I kind of have to agree with that thinking, although I personally believe its so remote that we should be allowed to stock hybrids.

Maybe some day...


----------



## Meadowlark (Jul 19, 2008)

creeker said:


> ...
> Meadowlark - your logs are amazing.....
> 
> Thanks for the compliments on the fish - my son had to take some advil because his face hurt from smiling so much with the thought that he had caught one of the biggest hybrids on the lake.


No, that was the largest hybrid ever caught by a junior angler on Livingston.

Please consider filing for the junior water body record for him. My grandson has the striper record and I can tell you that it is a source of great pride for him and has been since 2011. Your son will forever have that memory officially recorded...priceless.

I don't know if Ron will accept your application without a weight or a picture with the length showing. They need both to certify...but at a minimum your son will receive a big fish award and possibly fish of the month.

Please consider applying...trust me your son will be forever grateful.


----------



## Jimmy Blue (Nov 20, 2013)

Congrats on a super nice catch!


----------



## big D. (Apr 10, 2010)

That would be really cool for your son!!!

I've got my sites on a lake record this year for my son! There is one in particular that I think he can sneak away with this winter. I caught 2 in the same day that would have easily taken it. He couldnt go with me that day or he would have had it. My friend on another boat and I caught several that day pushing the youth record! I like to look up the records for each lake we plan to fish just incase...


----------



## Meadowlark (Jul 19, 2008)

big D. said:


> That would be really cool for your son!!!
> 
> I've got my sites on a lake record this year for my son! There is one in particular that I think he can sneak away with this winter. I caught 2 in the same day that would have easily taken it. He couldnt go with me that day or he would have had it. My friend on another boat and I caught several that day pushing the youth record! I like to look up the records for each lake we plan to fish just incase...
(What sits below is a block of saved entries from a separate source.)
-- ==== Sys2Proof/Laws/Memory.lean ====
section
/-! SUPPORT. The sparse maps and sets and the memories with poison: a read after a write, what a write leaves alone, and that
every operation keeps the canonical form. -/

namespace Sys2Proof.Machine

/-! ### Maps: order -/

/-- Every key of a map is above `a`. -/
abbrev mapAbove {α : Type} (a : Nat) (m : SMap α) : Prop := ∀ c ∈ m, a < c.1

theorem mapSorted_cons {α : Type} (k : Nat) (v : α) (m : SMap α) :
    mapSorted ((k, v) :: m) = true ↔ mapAbove k m ∧ mapSorted m = true := by
  induction m generalizing k v with
  | nil => simp [mapSorted, mapAbove]
  | cons c m ih =>
    obtain ⟨b, w⟩ := c
    simp only [mapSorted, Bool.and_eq_true, decide_eq_true_eq]
    constructor
    · rintro ⟨h, hs⟩
      refine ⟨fun c hc => ?_, hs⟩
      rcases List.mem_cons.mp hc with rfl | hc
      · exact h
      · exact Nat.lt_trans h (((ih b w).mp hs).1 c hc)
    · rintro ⟨h, hs⟩
      exact ⟨h (b, w) (List.mem_cons_self ..), hs⟩

/-- A map whose keys are all above `x` holds nothing there. -/
theorem mapGet_above {α : Type} (m : SMap α) (x : Nat) (h : mapAbove x m) : mapGet m x = none := by
  cases m with
  | nil => rfl
  | cons c m => simp [mapGet, h c (List.mem_cons_self ..)]

/-- What is in a map after a key is set: the new pair or an old one. -/
theorem mem_mapSet {α : Type} (m : SMap α) (x : Nat) (v : α) : ∀ c ∈ mapSet m x v, c = (x, v) ∨ c ∈ m := by
  induction m with
  | nil => simp [mapSet]
  | cons d m ih =>
    obtain ⟨k, w⟩ := d
    intro c hc
    unfold mapSet at hc
    split at hc
    · simpa using hc
    · split at hc
      · rcases List.mem_cons.mp hc with h | h
        · exact .inl h
        · exact .inr (List.mem_cons_of_mem _ h)
      · rcases List.mem_cons.mp hc with h | h
        · exact .inr (by simp [h])
        · exact (ih c h).imp id (List.mem_cons_of_mem _)

/-- What is in a map after a key is removed was in it before. -/
theorem mem_mapDel {α : Type} (m : SMap α) (x : Nat) : ∀ c ∈ mapDel m x, c ∈ m := by
  induction m with
  | nil => simp [mapDel]
  | cons d m ih =>
    obtain ⟨k, w⟩ := d
    intro c hc
    unfold mapDel at hc
    split at hc
    · exact hc
    · split at hc
      · exact List.mem_cons_of_mem _ hc
      · rcases List.mem_cons.mp hc with h | h
        · simp [h]
        · exact List.mem_cons_of_mem _ (ih c h)

theorem mapSet_sorted {α : Type} (m : SMap α) (x : Nat) (v : α) (h : mapSorted m = true) : mapSorted (mapSet m x v) = true := by
  induction m with
  | nil => rfl
  | cons d m ih =>
    obtain ⟨k, w⟩ := d
    obtain ⟨ha, hm⟩ := (mapSorted_cons k w m).mp h
    unfold mapSet
    split
    · rename_i hx
      refine (mapSorted_cons x v _).mpr ⟨fun c hc => ?_, h⟩
      rcases List.mem_cons.mp hc with rfl | hc
      · exact hx
      · exact Nat.lt_trans hx (ha c hc)
    · split
      · rename_i _ hx
        exact (mapSorted_cons x v m).mpr ⟨hx ▸ ha, hm⟩
      · refine (mapSorted_cons k w _).mpr ⟨fun c hc => ?_, ih hm⟩
        rcases mem_mapSet m x v c hc with rfl | hc
        · simp only; omega
        · exact ha c hc

theorem mapDel_sorted {α : Type} (m : SMap α) (x : Nat) (h : mapSorted m = true) : mapSorted (mapDel m x) = true := by
  induction m with
  | nil => rfl
  | cons d m ih =>
    obtain ⟨k, w⟩ := d
    obtain ⟨ha, hm⟩ := (mapSorted_cons k w m).mp h
    unfold mapDel
    split
    · exact h
    · split
      · exact hm
      · exact (mapSorted_cons k w _).mpr ⟨fun c hc => ha c (mem_mapDel m x c hc), ih hm⟩

theorem mapPut_sorted {α : Type} [DecidableEq α] (d : α) (m : SMap α) (x : Nat) (v : α) (h : mapSorted m = true) :
    mapSorted (mapPut d m x v) = true := by
  unfold mapPut
  split
  · exact mapDel_sorted m x h
  · exact mapSet_sorted m x v h

/-- Any choice of a map's pairs keeps their order. -/
theorem filter_sorted {α : Type} (m : SMap α) (f : Nat × α → Bool) (h : mapSorted m = true) : mapSorted (m.filter f) = true := by
  induction m with
  | nil => rfl
  | cons d m ih =>
    obtain ⟨k, w⟩ := d
    obtain ⟨ha, hm⟩ := (mapSorted_cons k w m).mp h
    by_cases hf : f (k, w) = true
    · rw [List.filter_cons_of_pos hf]
      exact (mapSorted_cons k w _).mpr ⟨fun c hc => ha c ((List.mem_filter.mp hc).1), ih hm⟩
    · rw [List.filter_cons_of_neg hf]
      exact ih hm

/-- Two maps one after another, every key of the first below every key of the second. -/
theorem append_sorted {α : Type} (m n : SMap α) (hm : mapSorted m = true) (hn : mapSorted n = true)
    (h : ∀ c ∈ m, ∀ d ∈ n, c.1 < d.1) : mapSorted (m ++ n) = true := by
  induction m with
  | nil => exact hn
  | cons c m ih =>
    obtain ⟨k, w⟩ := c
    obtain ⟨ha, hs⟩ := (mapSorted_cons k w m).mp hm
    refine (mapSorted_cons k w (m ++ n)).mpr ⟨fun c hc => ?_, ih hs fun c hc => h c (List.mem_cons_of_mem _ hc)⟩
    rcases List.mem_append.mp hc with hc | hc
    · exact ha c hc
    · exact h (k, w) (List.mem_cons_self ..) c hc

/-! ### Maps: reads after writes -/

/-- A map reads at a key what was set there, and elsewhere as before. -/
theorem mapGet_mapSet {α : Type} (m : SMap α) (x y : Nat) (v : α) (h : mapSorted m = true) :
    mapGet (mapSet m x v) y = if y = x then some v else mapGet m y := by
  induction m with
  | nil =>
    simp only [mapSet, mapGet]
    split
    · rename_i hy; simp [Nat.ne_of_lt hy]
    · rfl
  | cons d m ih =>
    obtain ⟨k, w⟩ := d
    obtain ⟨_, hm⟩ := (mapSorted_cons k w m).mp h
    unfold mapSet
    split
    · simp only [mapGet]
      repeat' split
      all_goals first | rfl | omega
    · split
      · simp only [mapGet]
        repeat' split
        all_goals first | rfl | omega
      · simp only [mapGet, ih hm]
        repeat' split
        all_goals first | rfl | omega

/-- A map reads nothing at a key removed, and elsewhere as before. -/
theorem mapGet_mapDel {α : Type} (m : SMap α) (x y : Nat) (h : mapSorted m = true) :
    mapGet (mapDel m x) y = if y = x then none else mapGet m y := by
  induction m with
  | nil => simp [mapDel, mapGet]
  | cons d m ih =>
    obtain ⟨k, w⟩ := d
    obtain ⟨ha, hm⟩ := (mapSorted_cons k w m).mp h
    unfold mapDel
    split
    · simp only [mapGet]
      repeat' split
      all_goals first | rfl | omega
    · split
      · rename_i _ hk
        subst hk
        simp only [mapGet]
        by_cases hy : y < x
        · have : mapGet m y = none := mapGet_above m y fun c hc => Nat.lt_trans hy (ha c hc)
          simp [hy, Nat.ne_of_lt hy, this]
        · by_cases hy' : y = x
          · subst hy'; simp [mapGet_above m y ha]
          · simp [hy, hy']
      · simp only [mapGet, ih hm]
        repeat' split
        all_goals first | rfl | omega

/-- A map with a default reads at a key what was put there, and elsewhere as before. -/
theorem mapGet_mapPut {α : Type} [DecidableEq α] (d : α) (m : SMap α) (x y : Nat) (v : α) (h : mapSorted m = true) :
    (mapGet (mapPut d m x v) y).getD d = if y = x then v else (mapGet m y).getD d := by
  unfold mapPut
  split
  · rename_i hv
    rw [mapGet_mapDel m x y h]
    split <;> simp [hv]
  · rw [mapGet_mapSet m x y v h]
    split <;> simp

/-- A map that lists no default lists none after a put. -/
theorem mapPut_all_ne {α : Type} [DecidableEq α] (d : α) (m : SMap α) (x : Nat) (v : α) (h : ∀ c ∈ m, c.2 ≠ d) :
    ∀ c ∈ mapPut d m x v, c.2 ≠ d := by
  intro c hc
  unfold mapPut at hc
  split at hc
  · exact h c (mem_mapDel m x c hc)
  · rename_i hv
    rcases mem_mapSet m x v c hc with rfl | hc
    · exact hv
    · exact h c hc

/-! ### Sets -/

theorem setSorted_cons (k : Nat) (s : List Nat) : setSorted (k :: s) = true ↔ (∀ c ∈ s, k < c) ∧ setSorted s = true := by
  induction s generalizing k with
  | nil => simp [setSorted]
  | cons b s ih =>
    simp only [setSorted, Bool.and_eq_true, decide_eq_true_eq]
    constructor
    · rintro ⟨h, hs⟩
      refine ⟨fun c hc => ?_, hs⟩
      rcases List.mem_cons.mp hc with rfl | hc
      · exact h
      · exact Nat.lt_trans h (((ih b).mp hs).1 c hc)
    · rintro ⟨h, hs⟩
      exact ⟨h b (List.mem_cons_self ..), hs⟩

theorem mem_setAdd (s : List Nat) (x : Nat) : ∀ c ∈ setAdd s x, c = x ∨ c ∈ s := by
  induction s with
  | nil => simp [setAdd]
  | cons k s ih =>
    intro c hc
    unfold setAdd at hc
    split at hc
    · simpa using hc
    · split at hc
      · exact .inr hc
      · rcases List.mem_cons.mp hc with h | h
        · exact .inr (by simp [h])
        · exact (ih c h).imp id (List.mem_cons_of_mem _)

theorem mem_setDel (s : List Nat) (x : Nat) : ∀ c ∈ setDel s x, c ∈ s := by
  induction s with
  | nil => simp [setDel]
  | cons k s ih =>
    intro c hc
    unfold setDel at hc
    split at hc
    · exact hc
    · split at hc
      · exact List.mem_cons_of_mem _ hc
      · rcases List.mem_cons.mp hc with h | h
        · simp [h]
        · exact List.mem_cons_of_mem _ (ih c h)

theorem setAdd_sorted (s : List Nat) (x : Nat) (h : setSorted s = true) : setSorted (setAdd s x) = true := by
  induction s with
  | nil => rfl
  | cons k s ih =>
    obtain ⟨ha, hs⟩ := (setSorted_cons k s).mp h
    unfold setAdd
    split
    · rename_i hx
      refine (setSorted_cons x _).mpr ⟨fun c hc => ?_, h⟩
      rcases List.mem_cons.mp hc with rfl | hc
      · exact hx
      · exact Nat.lt_trans hx (ha c hc)
    · split
      · exact h
      · refine (setSorted_cons k _).mpr ⟨fun c hc => ?_, ih hs⟩
        rcases mem_setAdd s x c hc with rfl | hc
        · omega
        · exact ha c hc

theorem setDel_sorted (s : List Nat) (x : Nat) (h : setSorted s = true) : setSorted (setDel s x) = true := by
  induction s with
  | nil => rfl
  | cons k s ih =>
    obtain ⟨ha, hs⟩ := (setSorted_cons k s).mp h
    unfold setDel
    split
    · exact h
    · split
      · exact hs
      · exact (setSorted_cons k _).mpr ⟨fun c hc => ha c (mem_setDel s x c hc), ih hs⟩

theorem setHas_above (s : List Nat) (x : Nat) (h : ∀ c ∈ s, x < c) : setHas s x = false := by
  cases s with
  | nil => rfl
  | cons c s => simp [setHas, h c (List.mem_cons_self ..)]

theorem setHas_setAdd (s : List Nat) (x y : Nat) : setHas (setAdd s x) y = (decide (y = x) || setHas s y) := by
  induction s with
  | nil =>
    simp only [setAdd, setHas]
    repeat' split
    all_goals simp_all
    all_goals omega
  | cons k s ih =>
    unfold setAdd
    repeat' split
    all_goals simp only [setHas, ih]
    all_goals repeat' split
    all_goals simp_all
    all_goals omega

theorem setHas_setDel (s : List Nat) (x y : Nat) (h : setSorted s = true) :
    setHas (setDel s x) y = (!decide (y = x) && setHas s y) := by
  induction s with
  | nil => simp [setDel, setHas]
  | cons k s ih =>
    obtain ⟨ha, hs⟩ := (setSorted_cons k s).mp h
    unfold setDel
    split
    · simp only [setHas]
      repeat' split
      all_goals simp_all
      all_goals omega
    · split
      · rename_i _ hk
        subst hk
        simp only [setHas]
        by_cases hy : y < x
        · simp [hy, setHas_above s y fun c hc => Nat.lt_trans hy (ha c hc)]
        · by_cases hy' : y = x
          · subst hy'; simp [setHas_above s y ha]
          · simp [hy, hy']
      · simp only [setHas, ih hs]
        repeat' split
        all_goals simp_all
        all_goals omega

/-! ### Memories with poison -/

theorem Mem.wf_iff (m : Mem) :
    m.wf = true ↔ mapSorted m.cells = true ∧ (∀ c ∈ m.cells, c.2 ≠ 0) ∧ setSorted m.marks = true := by
  simp [Mem.wf, and_assoc]

@[simp] theorem Mem.empty_wf : Mem.empty.wf = true := rfl

/-- A memory with nothing listed reads zero bytes. -/
@[simp] theorem Mem.empty_byte (a : Nat) : Mem.empty.byte a = 0 := rfl

/-- A read after a write of one byte. -/
theorem Mem.byte_put (m : Mem) (a x : Nat) (b : Byte) (h : m.wf = true) :
    (m.put a b).byte x = if x = a then b else m.byte x :=
  mapGet_mapPut 0 m.cells a x b ((Mem.wf_iff m).mp h).1

@[simp] theorem Mem.put_marks (m : Mem) (a : Nat) (b : Byte) : (m.put a b).marks = m.marks := rfl
@[simp] theorem Mem.mark_cells (dp : Bool) (m : Mem) (u : Nat) (p : Bool) : (m.mark dp u p).cells = m.cells := rfl
@[simp] theorem Mem.mark_byte (dp : Bool) (m : Mem) (u : Nat) (p : Bool) (a : Nat) : (m.mark dp u p).byte a = m.byte a := rfl
@[simp] theorem Mem.zeroUnit_marks (m : Mem) (u n : Nat) : (m.zeroUnit u n).marks = m.marks := rfl
@[simp] theorem Mem.put_poisoned (m : Mem) (a : Nat) (b : Byte) (dp : Bool) (u x : Nat) :
    (m.put a b).poisoned dp u x = m.poisoned dp u x := rfl

theorem Mem.put_wf (m : Mem) (a : Nat) (b : Byte) (h : m.wf = true) : (m.put a b).wf = true := by
  obtain ⟨h1, h2, h3⟩ := (Mem.wf_iff m).mp h
  exact (Mem.wf_iff _).mpr ⟨mapPut_sorted 0 m.cells a b h1, mapPut_all_ne 0 m.cells a b h2, h3⟩

theorem Mem.mark_wf (dp : Bool) (m : Mem) (u : Nat) (p : Bool) (h : m.wf = true) : (m.mark dp u p).wf = true := by
  obtain ⟨h1, h2, h3⟩ := (Mem.wf_iff m).mp h
  refine (Mem.wf_iff _).mpr ⟨h1, h2, ?_⟩
  unfold Mem.mark
  by_cases hp : p = dp
  · simpa [hp] using setDel_sorted m.marks u h3
  · simpa [hp] using setAdd_sorted m.marks u h3

/-- The unit marked has the mark, and every other unit the mark it had. -/
theorem Mem.mark_poisoned (dp : Bool) (m : Mem) (n : Nat) (p : Bool) (u a : Nat) (h : m.wf = true) :
    (m.mark dp n p).poisoned dp u a = if a / u = n then p else m.poisoned dp u a := by
  obtain ⟨_, _, h3⟩ := (Mem.wf_iff m).mp h
  unfold Mem.mark Mem.poisoned
  by_cases hp : p = dp
  · subst hp
    simp only [if_true, setHas_setDel _ _ _ h3]
    by_cases hu : a / u = n <;> simp [hu]
  · simp only [hp, if_false, setHas_setAdd]
    by_cases hu : a / u = n
    · cases p <;> cases dp <;> simp_all
    · simp [hu]

theorem Mem.zeroUnit_wf (u n : Nat) (m : Mem) (h : m.wf = true) : (m.zeroUnit u n).wf = true := by
  obtain ⟨h1, h2, h3⟩ := (Mem.wf_iff m).mp h
  exact (Mem.wf_iff _).mpr ⟨filter_sorted _ _ h1, fun c hc => h2 c ((List.mem_filter.mp hc).1), h3⟩

theorem Mem.putAll_wf (ws : List BW) (m : Mem) (h : m.wf = true) : (m.putAll ws).wf = true := by
  induction ws generalizing m with
  | nil => exact h
  | cons w ws ih =>
    obtain ⟨a, _ | b⟩ := w
    · exact ih m h
    · exact ih _ (m.put_wf a b h)

/-- Bytes that no write of the list names read as before. -/
theorem Mem.putAll_byte (ws : List BW) (m : Mem) (x : Nat) (h : m.wf = true) (hx : ∀ w ∈ ws, w.1 ≠ x) :
    (m.putAll ws).byte x = m.byte x := by
  induction ws generalizing m with
  | nil => rfl
  | cons w ws ih =>
    have ht : ∀ w ∈ ws, w.1 ≠ x := fun w hw => hx w (List.mem_cons_of_mem _ hw)
    obtain ⟨a, _ | b⟩ := w
    · exact ih m h ht
    · have ha : x ≠ a := (hx (a, some b) (List.mem_cons_self ..)).symm
      exact (ih _ (m.put_wf a b h) ht).trans ((m.byte_put a x b h).trans (by simp [ha]))

@[simp] theorem Mem.putAll_marks (ws : List BW) (m : Mem) : (m.putAll ws).marks = m.marks := by
  induction ws generalizing m with
  | nil => rfl
  | cons w ws ih =>
    obtain ⟨a, _ | b⟩ := w
    · exact ih m
    · exact ih _

theorem Mem.storeUnit_wf (dp : Bool) (u : Nat) (ws : List BW) (m : Mem) (n : Nat) (h : m.wf = true) :
    (m.storeUnit dp u ws n).wf = true := by
  unfold Mem.storeUnit
  dsimp only
  split
  · exact Mem.mark_wf _ _ _ _ (Mem.zeroUnit_wf _ _ _ h)
  · refine Mem.mark_wf _ _ _ _ (Mem.putAll_wf _ _ ?_)
    split
    · exact Mem.zeroUnit_wf _ _ _ h
    · exact h

/-- Some steps over a list keep what each of them keeps. -/
theorem foldl_keeps {α β : Type} (P : α → Prop) (f : α → β → α) (l : List β) (a : α) (h : P a) (hf : ∀ a b, P a → P (f a b)) :
    P (l.foldl f a) := by
  induction l generalizing a with
  | nil => exact h
  | cons b l ih => exact ih _ (hf a b h)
 You are a good man big D. The kids are our future and everything we can do to help them is a great thing. Filing for a record is easy...and it means so much to the young. Got get 'em!!


----------



## bueyescowboy (Apr 10, 2005)

I ve only caught one hybird on LL but it was a wonderful experience. I should have recorded it....it might be on my post somewhere. A memory one won't forget...


----------



## Lake Livingston Adventures (Mar 15, 2013)

That's a fine hybrid you have there. I consider them to be in an "exceptional class" when they start to get that big hump right behind their head like the one in the picture. Great Fish!


----------



## CmackR56 (May 30, 2009)

In March 2010 I was running South down the river channel and just as I went under the 190 bridge I saw fish schooling on top on the East side of the river channel. I stopped, dropped my trolling motor and fired a 3/4 oz Rattletrap into the melee, make about 2 cranks of the reel handle and dang near got my rod yanked out of my hand. That sucker peeled drag! In about 10 minutes I caught 6 about the size above 25"-28". First and only ones I've caught on Livingston. Nothing in freshwater can compare to the fight on a pound for pound basis. I used to catch them on Sam Rayburn late in the afternoons on topwaters in March, fishing along the East end of the dam riprap. Caught a couple that went 12-13 pounds. Wish Livingston was loaded with them.


----------



## SHURSHOT270 (Dec 28, 2007)

Nice fish, I was the other boat out there near yall, Congrats!


----------



## creeker (Feb 14, 2005)

Shurshot - I was wondering if you were a 2Cooler. You looked to be having a nice relaxing afternoon on the water! The boy was pretty pumped after pulling her in!


----------